Optisch funktioniert es gut. Die Kartonflasche schlägt das Tetrapak um Längen, sie kann es mit der Glasflasche aufnehmen. Der ungefärbte Recyclingkarton wirkt hip und bietet mehr Platz für Aufdrucke als eine Etikette.

Doch dann kommt der Moment, wo wir die Flasche in die Hand nehmen und merken, wie leicht sie ist. Wir realisieren, dass wir intuitiv ein hohes Gewicht mit hoher Qualität verbinden.

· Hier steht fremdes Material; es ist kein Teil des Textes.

/-- A signal that arrives in a junction of course mortar from outside the mortar of its brick: a seam wire (04 R111), an
incoming fold wire, which in Ethernet and raw use is a lane's rx_data (08 R265, 09 R326), an output bit of a fabric port
(04 T4.11) or of a slab user port (05 R150), an I/O cell's input (04 R136), a lane's rx_ctl or one of its two clocks (09
R326), and fx_in (18 R585). -/
inductive FabIn where
  | seam (g : SeamGroup) (wire : Fin 32)
  | fold (g : Fin 32) (wire : Fin 4096)
  | port (q : Fin 512) (bit : Fin 4440)
  | slab (brick : Fin 8) (slab : Fin 25600) (portB : Bool) (bit : Fin 145)
  | io (bank : Fin 32) (pin : Fin 48) (bit : Fin 8)
  | rxCtl (l : Fin 256) (bit : Fin 64)
  | laneClk (l : Fin 256) (rx : Bool)
  | fx (k : Fin 64)
deriving DecidableEq, Repr

/-- A sink of a junction of course mortar: a tile's input pin (`pin` 0 to 95, and 96, 97 its gate inputs tge0, tge1: 03 R88,
04 R129), a segment that starts here (04 R105), a seam wire (04 R111), an outgoing fold wire (08 R265), an input bit of a
fabric port (04 T4.11) or of a slab user port (05 R150), an I/O cell's output data or enable (bit 8), a lane's tx_ctl (09
R326), fx_out and fx_oe (18 R585), a trigger line (07 R242), and the input of a global or regional buffer (04 R125, R127). -/
inductive FabOut where
  | tile (t : Fin 16) (pin : Fin 98)
  | seg (dir : Fin 4) (span : Span) (track : Nat)
  | seam (g : SeamGroup) (wire : Fin 32)
  | fold (g : Fin 32) (wire : Fin 4096)
  | port (q : Fin 512) (bit : Nat)
  | slab (portB : Bool) (bit : Nat)
  | io (bank : Fin 32) (pin : Fin 48) (bit : Fin 9)
  | txCtl (l : Fin 256) (bit : Fin 64)
  | fx (k : Fin 64) (oe : Bool)
  | trig (l : Fin 64)
  | gbuf (i : Fin 8)
  | rbuf (band : Fin 8) (line : Fin 24)
deriving DecidableEq, Repr

/-- What drives a sink of a junction: an output of one of the course's tiles, a segment that ends here, by the junction
where it starts, or a signal that arrives here (04 R106 to R108). -/
inductive FabSrc where
  | out (t : Fin 16) (i : Fin 64)
  | seg (a b : Fin 160) (dir : Fin 4) (span : Span) (track : Nat)
  | arrive (x : FabIn)
deriving DecidableEq, Repr

/-- The source of a global line (04 R125): a user-clock generator or the beat generator of the hub, the clock-capable pair
0 or 12 of a bank (R132), or one of the 8 global buffers of a brick. -/
inductive LineSrc where
  | generator (k : Fin 16)
  | beat
  | pair (bank : Fin 32) (twelve : Bool)
  | buffer (brick : Fin 8) (i : Fin 8)
deriving DecidableEq, Repr

/-- The source of a regional line of a band (04 R127): a global line, a clock-capable pair of a bank of its own brick, or a
regional buffer of the band. -/
inductive BandSrc where
  | line (g : Fin 64)
  | pair (bank : Fin 4) (twelve : Bool)
  | buffer
deriving DecidableEq, Repr

/-- An edge of a regional line whose source is a pin or a net (04 R127). -/
structure BandEdge where
  brick : Fin 8
  band : Fin 8
  line : Fin 24
  rise : Bool
deriving DecidableEq, Repr

/-- What happens in the fabric at one instant (03 T3.6): edges of lines, and the levels of the signals that come from
outside the part or that another unit drives. Every pin of every LE follows from these, the image and the state. -/
structure FabEvent where
  /-- further than the first command of this instant: pins show the storage as it stood before the instant's first -/
  same : Bool
  /-- global lines whose source rises, and falls -/
  rises : W64
  falls : W64
  /-- edges of regional lines that no global line drives -/
  regional : List BandEdge
  /-- the restore strobe (07 R227) -/
  restore : Bool
  /-- an asynchronous line is deasserted inside the recovery and removal window (03 R86) -/
  inWindow : Bool
  /-- the arriving signals at 1, of those whose level no state of the part gives -/
  high : List FabIn
deriving DecidableEq, Repr

/-- Edges of clock lines at one instant: global lines whose source rises, those whose source falls, and edges of regional
lines that no global line drives. -/
structure LineEdges where
  rises : W64
  falls : W64
  regional : List BandEdge
deriving DecidableEq, Repr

Dabei ist die Kartonflasche praktisch unzerbrechlich und das geringe Gewicht ökologisch ein Vorteil, da der Transport weniger Treibstoff benötigt.

Auch der Geschmack des Weins wird durch die Verpackung nicht beeinträchtigt. Das einzige Problem ist die Stimme im Kopf, die uns beim Einschenken zuflüstert: Es ist keine richtige Flasche.

Uns davon zu lösen, ist schwierig. Aber erstens lassen wir Gäste nicht selber einschenken. Und zweitens ist es uns auch gelungen, uns an Coca-Cola in PET statt dem ikonischen geformten Glas zu gewöhnen. Coca-Cola hat übrigens im vergangenen Jahr den Prototyp einer neuen Flasche präsentiert. Sie besteht – Sie ahnen es – weitgehend aus Papier.